Robotic Slag Offloading and Process Improvement of Magnesium Smelting in Pidgeon Process with Faster Region-based Convolutional Neural Network

Robotic Slag Offloading and Process Improvement of Magnesium Smelting in Pidgeon Process with Faster Region-based Convolutional Neural Network

Jin HuaLile HeKeding YanMin Wang 

College of Mechanical Engineering, Xi`an University of Architecture and Technology, Xi'an 710055, China

College of Electronic Information Engineering, Xi'an Technological University, Xi'an 710021, China

College of Electronic Engineering, Xi'an Petroleum University, Xi'an 710065, China

Corresponding Author Email: 
huahua_dz@aliyun.com
Page: 
345-350
|
DOI: 
https://doi.org/10.18280/ijht.370141
Received: 
12 October 2018
|
Accepted: 
20 December 2018
|
Published: 
31 March 2019
| Citation

OPEN ACCESS

Abstract: 

This paper attempts to replace the traditional manual slag offloading of magnesium smelting in Pidgeon process with robotic slag removal. Specifically, the high-temperature infrared dot matrix was used to measure the slag positions indirectly; the faster region-based convolutional neural network (Faster R-CNN) was trained with thermal image of the reduction jar as the dataset; the isothermal image of the reduction jar was plotted based on the slag centers, and adopted to detect the opening direction of the jar and the slag positions. The indirect measurement results show that the actual internal temperature of the jar can be detected accurately through repeated experiments, with an error of less than 10 °C. Finally, the proposed method was verified through a case study on 1,000 images. The results show that our model can correctly identify more than 90% of crude magnesium in the actual jar.

Keywords: 

robotic slag offloading, positioning, Pidgeon process, magnesium smelting, faster region-based convolutional neural network (Faster R-CNN)

1. Introduction

Magnesium is a lightweight green material widely used in automobile, electronic communication, medical service and aerospace. It can be synthesized with one or more metal/nonmetal into alloys of various special properties, breaking through the limitations of common metal materials in many fields. At present, 98% of magnesium in China is produced by the low-efficient, energy-intensive Pidgeon process. The traditional Pidgeon process has a long reduction cycle that requires many reduction jars, and causes serious pollution to the environment. These defects push up the production cost and hinder the development of magnesium industry in China.
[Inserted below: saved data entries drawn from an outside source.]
/-- 06 R93: at most one run record per bed. -/
def QueueLaw (s : State) : Prop := (s.runs.map (·.bed)).Nodup

/-- 06 R94: HUB runs stand at the front, AUTO runs behind them. -/
def SectionLaw (s : State) : Prop :=
  s.runs = (s.runs.filter fun r => r.origin == .hub) ++ (s.runs.filter fun r => r.origin != .hub)

/-- 06 R101: a run's done seconds never exceed its planned seconds; a pulse is in progress only while the run is
ON, and ends within them. -/
def SecondsLaw (s : State) : Prop :=
  ∀ r ∈ s.runs, r.delivered ≤ r.planned ∧
    ∀ t, r.pulseStart = some t → r.state = .on ∧ ∃ e, r.expiry = some e ∧ r.delivered + (e - t) ≤ r.planned

/-- 06 R99: the number of runs in ON never exceeds S_max. -/
def SlotLaw (s : State) : Prop := (bedsOn s).length ≤ s.supplyRec.active.maxSlots

/-- 06 R108: no run is in ON while the sequencer is in any state other than RUNNING, or while a lock with IMMEDIATE
timing is in force. -/
def OnLaw (s : State) : Prop :=
  ∀ r ∈ s.runs, r.state = .on →
    s.seq.state = .running ∧ ∀ m, s.locks.effective ≠ some (m, .immediate)

/-- 06 R95: an ON run owns its bed's valve, which is in mode AUTO and OPENING or OPEN. -/
def OwnerLaw (s : State) : Prop :=
  ∀ r ∈ s.runs, r.state = .on → ∃ v, valveOf s r.bed = some v ∧ s.valveLive[v].owner = some r.bed ∧
    s.valveLive[v].mode = .auto ∧ (s.valveLive[v].state = .opening ∨ s.valveLive[v].state = .opened)

/-- 06 R99: the nominal flows of the valves of the runs in ON never sum to more than Fcap. -/
def FlowLaw (s : State) : Prop :=
  ((bedsOn s).map fun b => match valveOf s b with
    | some v => flowOf s v
    | none => 0).sum ≤ s.supplyRec.active.flowCap

/-- 06 R95: an owned valve is owned by an ON run, and is the valve of that run's bed; so no run owns two. -/
def SoleOwnerLaw (s : State) : Prop :=
  ∀ (v : Fin 32) (b : Fin 24), s.valveLive[v].owner = some b →
    valveOf s b = some v ∧ ∃ r ∈ s.runs, r.bed = b ∧ r.state = .on

/-- A run's bed is used and has a valve (05 R83, 06 R109); a bed with a run is not swapped (10 R171). -/
def RunBedLaw (s : State) : Prop :=
  ∀ r ∈ s.runs, s.beds[r.bed].active.used = true ∧ (valveOf s r.bed).isSome = true

/-- 07 R123: a valve whose open waits in the FIFO is OPENING. -/
def OpenLaw (s : State) : Prop := ∀ v : Fin 32, (s.lcq.openMarks v).isSome = true → s.valveLive[v].state = .opening

/-- 07 R133, 01 R19: while marks are sent the beacon-silence timer is stopped and no clearing of the FIFO is owed. -/
def MarksLaw (s : State) : Prop := s.seq.state.marking = true → s.beacon = none ∧ s.lcq.clearOwed = false

/-- What marks stop left owed waits for the end of a transaction in progress, and an open in flight that is to be withdrawn at
its end belongs to a valve without owner (01 R19, log 13). -/
def WithdrawLaw (s : State) : Prop :=
  (s.lcq.clearOwed = true ∨ s.lcq.withdrawOwed = true → s.seq.tx.inTransaction = true) ∧
  (s.lcq.withdrawOwed = true → ∀ v a o, s.seq.tx = .command v .openValve a o false →
    (s.lcq.openMarks v).isSome = true → s.valveLive[v].owner = none)

/-- 07 R139: MV is asserted exactly under its conditions, so never while the SUPPLY lock is in force. -/
def MasterValveLaw (s : State) : Prop := s.mv = mvWanted s

/-- 01 R12: the FIFO never holds more than 16 entries. -/
def FifoLaw (s : State) : Prop := s.lcq.fifo.length ≤ 16

/-- 01 R12: a valve has at most one line command waiting, in the close set or in the FIFO. -/
def OneCommandLaw (s : State) : Prop :=
  ∀ v : Fin 32, (s.lcq.fifo.filter (FifoEntry.opens v)).length + (if s.lcq.closes[v].isSome then 1 else 0) ≤ 1

/-- 10 R170: the active tables pass the cross checks of UPDATE. -/
def TableLaw (s : State) : Prop := crossChecks s = true

/-- 10 R170: the active tables pass the cross checks, and so does every view that the swaps ahead bring, each SWAP_DUE
entry being a pending one. -/
def StagedLaw (s : State) : Prop :=
  TableLaw s ∧ (∀ x, slotDue s x = true → slotPending s x = true) ∧
  firstFailure (allSlots.filter (slotDue s)) s = none
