-- ==== Sys2Proof/Certificates/Slice0/Obligations.lean ====
section
/-! DEFINITION. The statements for the provers. `Rested` and `NoSwapDue` are premises about the state between two steps;
that a step keeps a state rested is stated with the law of MV below. -/

open Sys2Proof Sys2Proof.Machine

/-! ## The step -/

/-- The command at the front of the queue is run with the queue's rest. -/
def Obligations.StepRunsFrontCommand : Prop :=
  ∀ (c : Instr) (rest : List Instr) (s : State), s.pending = c :: rest → step s = exec c { s with pending := rest }

/-- The model's choice for an empty queue (log 2, 3): the arbiter sends, what is due is raised, otherwise one second
passes; where it ends second 59 of the week clock, the minute transition is due and waits (log 23). -/
def Obligations.IdleStepRaisesDueCommandsOrCountsOneSecond : Prop :=
  ∀ s : State, s.pending = [] →
    (dueCommands (arbitrate s) ≠ [] →
      step s = .next { arbitrate s with pending := dueCommands (arbitrate s) }) ∧
    (dueCommands (arbitrate s) = [] →
      step s = .next { arbitrate s with
        partTime := s.partTime + 1
        micros := 0
        clock := if s.clock.valid = false then s.clock
                 else if s.clock.second < 59 then { s.clock with second := s.clock.second + 1 }
                 else { s.clock with turnDue := true }
        pending := if s.clock.valid = true ∧ ¬ s.clock.second < 59 then [.minuteTransition] else [] })

/-- Every command completes, whatever the state; it leaves the queue of waiting commands alone, and part time too but
for a power-on reset. Both are the model's: that a command whose event's condition does not stand completes too, and changes
nothing (log 1), and that the waiting commands outlive POWER_ON_RESET (log 28). -/
def Obligations.EveryCommandAnswersNextAndKeepsQueueAndTime : Prop :=
  ∀ (c : Instr) (s : State), ∃ t, exec c s = .next t ∧ t.pending = s.pending ∧
    (c ≠ .powerOnReset → t.partTime = s.partTime)

/-! ## Resets -/

/-- 01 R2, 02 R20, 03 R36, 04 R57, 06 R93, R97, R115, 07 R121, 08 R141, R142, 09 R153, 11 R185, R186. -/
def Obligations.ResetHoldsTheSpecValues : Prop :=
  let s := State.reset
  s.partTime = 0 ∧ s.micros = 0 ∧
  s.seq.state = .stopped ∧ s.lpwr = true ∧ s.seq.cycle = 0 ∧ s.seq.echoFailures = 0 ∧ s.seq.resume = .stopped ∧
  s.seq.rollCount = 0 ∧ s.mon.faults = [] ∧ s.mon.backoff = none ∧
  s.lineRec.active = { trim := 64, trip := 10, replyWindow := 16 } ∧
  s.lcq.fifo = [] ∧ (∀ v : Fin 32, s.lcq.closes[v] = none) ∧
  (∀ n : Fin 48, s.nodes[n].active.kind = .unused ∧
    s.nodeLive[n] = { presence := .absent, misses := 0, changed := false, forwarded := none }) ∧
  s.rollPtr = 0 ∧ (∀ i : Fin 32, s.polls[i].active.nodes = []) ∧
  s.weather.status = .noNode ∧ s.weather.temperature = 0 ∧ s.weather.wind = 0 ∧ s.weather.rate = 0 ∧
  s.weather.reference = none ∧ s.weather.baseline = none ∧
  s.weatherRec.active = { windFactor := 0, source := .unused, tipSize := 2 } ∧
  s.drying.active.bands = [(-100, 0), (0, 0), (100, 0), (200, 0), (300, 0), (400, 0), (500, 0), (600, 0)] ∧
  (∀ b : Fin 24, s.beds[b].active.used = false ∧ s.bedLive[b] = none) ∧
  s.runs = [] ∧ s.mv = false ∧
  s.supplyRec.active = {
    maxSlots := 1, flowCap := 200, actionA := .unused, actionB := .unused, pulsesPerLitre := 450, overMargin := 30
    underMargin := 50, leakThreshold := 20, masterValve := false } ∧
  (∀ v : Fin 32, s.valves[v].active.used = false ∧ s.valveLive[v] =
    { state := .closed, mode := .auto, owner := none, assumedOpen := false, attempts := 0, latched := false }) ∧
  s.beacon = none ∧
  s.locks.cond = { rainContact := false, rainHold := false, freeze := false, wind := false, hub := false,
                   supply := false } ∧
  s.locks.rainHold = none ∧ s.locks.effective = none ∧ s.locks.handed = none ∧
  (∀ i : Fin 5, s.lockRecs[i].active.enabled = false ∧ s.lockRecs[i].active.mode = .pause ∧
    s.lockRecs[i].active.timing = .immediate ∧ s.lockRecs[i].active.terms = none) ∧
  s.lockRecs[1].active.first = 1 ∧ s.lockRecs[1].active.second = 120 ∧
  s.lockRecs[2].active.freezeThreshold = 20 ∧ s.lockRecs[2].active.second = 10 ∧
  s.lockRecs[3].active.first = 100 ∧ s.lockRecs[3].active.second = 20 ∧
  s.monitor.window = none ∧ s.monitor.result = none ∧ s.monitor.lastChange = 0 ∧
  s.monitor.highCount = 0 ∧ s.monitor.lowCount = 0 ∧ s.monitor.leakCount = 0 ∧
  s.clock = { valid := false, minute := 0, second := 0, turnDue := false } ∧
  s.hub.framer = .hunting ∧ s.hub.requests = [] ∧ s.hub.reports = [] ∧ s.hub.passWait = [] ∧
  (∀ f : Flag, s.notice.isSet f = decide (f = .ready)) ∧ s.notice.mask = Flag.ready.mask ∧ s.notice.pending = true ∧
  (∀ x : Slot, slotPending s x = false ∧ slotDue s x = false)

/-- Every law of the device that is stated below as kept by each step holds at reset. -/
def Obligations.LawsHoldAtReset : Prop :=
  let s := State.reset
  WorkLaw s ∧ MasterValveLaw s ∧ PowerLaw s ∧ MissLaw s ∧ FifoLaw s ∧ OneCommandLaw s ∧ PortLaw s ∧ QueueLaw s ∧
  SectionLaw s ∧ SecondsLaw s ∧ BedRecordsLaw s ∧ BalanceLaw s ∧ LockLaw s ∧ OnLaw s ∧ DetachedLaw s ∧ TableLaw s ∧
  PassLaw s ∧ WateringLaw s ∧ NoSwapDue s

/-- POWER_ON_RESET, RESET_PART and the ANSWER_END that lets an accepted RESET_PART take place (11 R190, R191): HTX is idle
then, so the READY notice goes out at once unless a break holds it off. The pins kept, the queue of waiting commands and the
choice counter are the model's choices (log 16, 17, 28). -/
def Obligations.ResetsReturnEveryBlockToItsPowerOnState : Prop :=
  (∀ s : State, ∃ t, exec .powerOnReset s = .next t ∧
    ResetTo 0 0 { valid := false, minute := 0, second := 0, turnDue := false } s t) ∧
  (∀ (f : HubFrame) (s : State), s.hub.htx = .answer f → s.hub.resetOwed = true →
    ∃ t, exec .answerEnd s = .next t ∧ ResetTo s.partTime s.micros s.clock s t) ∧
  (∀ s : State, Takes 0x18 [] s → Rested s →
    (s.seq.state = .stopped ∨ s.seq.state = .halted ∨ s.seq.state = .lockedOut →
      exec (.resetPart []) s = .next (answered 0x18 .ok [] [] (s.setHub { s.hub with resetOwed := true }))) ∧
    (s.seq.state = .running ∨ s.seq.state = .step ∨ s.seq.state = .stopping ∨ s.seq.state = .lineOff →
      exec (.resetPart []) s = .next (answered 0x18 .refusedState [] [] s)))

/-! ## The hub link -/

/-- Every frame the hub can form, sent byte by byte, comes out of the framer as the request it was: the request queue's
new tail, or dropped with LINK_OVERRUN when the queue is full, or discarded when it is no request (11 R178 to R181). -/
def Obligations.FrameSentByteByByteIsReadBack : Prop :=
  ∀ (f : HubFrame) (s : State), f.body.length ≤ 239 → s.hub.framer = .hunting → s.hub.holdOff = false →
    ∃ t, execAll ((0xD3 :: frameTail f).map fun b => .hubByteReceived b false) s = some t ∧
      t.hub.framer = .hunting ∧
      (0x80 ≤ f.kind.toNat → t.hub.requests = s.hub.requests) ∧
      (f.kind.toNat < 0x80 → s.hub.requests.length < 4 → t.hub.requests = s.hub.requests ++ [f]) ∧
      (f.kind.toNat < 0x80 → 4 ≤ s.hub.requests.length →
        t.hub.requests = s.hub.requests ∧ t.notice.isSet .linkOverrun = true)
Figure 1 is a photo taken at a magnesium factory in Shenmu County, northwestern China’s Shaanxi Province. Traditionally, the magnesium is smelted in the Pidgeon process through following steps: blend the magnesium-containing calcined dolomite evenly with the reducing agent (ferrosilicon powder) and the mineralizer (fluorite powder) at a certain mix ratio; press the mixture into pellets; load a fixed amount of the pellets into the test tube in the reduction jar. The following takes place in an airtight regenerative reduction furnace, where the reduction jar is located (Figure 2). The equipment is water-cooled, and then vacuumed. After that the reduction jar is heated with lump coal or gas. In this way, magnesium can be reduced from the calcined dolomite in the form of vapor, and released to the vacuum zone of the jar through the voids in the pellets. Then, the magnesium vapor will enter the crystallizer through a small hole in the heat shield. After water cooling, crude magnesium can be obtained as solid crystalline.

To sum up, the magnesium-containing calcined dolomite gives off magnesium vapor under high temperature (1,150~1,250 °C) and vacuum (1.33~133 Pa), which later crystallizes and condenses to obtain crude magnesium. The reaction can be described as follows:

2(MgO•CaO)+Si(Fe)=2Mg(g)+2CaOSiO2+(Fe) (1)

Figure 1. A magnesium factory in Shenmu County

Figure 2. Structure of regenerative reduction furnace

As shown in Figure 2, the magnesium smelting produces a lot of slags. It is very laborious and time-consuming to offload the slags manually, not to mention the danger of working at such a high temperature in the furnace. To solve the problem, this paper attempts to introduce multi-legged robot to realize automatic slag offloading in magnesium smelting.

2. Literature Review

The slag offloading effect of the robot depends on the robot’s near-infrared vision [1-3], i.e. the ability to locate the high-temperature targets (slags). An important way to improve this ability is to couple infrared thermal imaging sensor with high-precision laser/ultrasonic depth sensor [4-6]. Below is a brief review of the relevant studies in China.

Using a binocular infrared thermal imager, Chen et al. measured high-temperature targets in infrared binocular vision, developed a calibration method for infrared binocular positioning, and designed a special infrared calibration target [7]. This positioning method requires sensitive sensors, high cost and meticulous calibration.

Liu et al. dynamically positioned targets with an infrared pyroelectric sensor in the following manner [8]: Considering its passive detection feature, the pyroelectric sensor was mounted on a rotating platform; when a target entered the blind zone, the hotspot signal received by the sensor produced a step change, signifying the presence of the target; then, a pyroelectric sensor network was built and the acquisition area was calibrated to locate the target. However, the experimental environment is too complex to build easily and the positioning is both inaccurate and time-consuming.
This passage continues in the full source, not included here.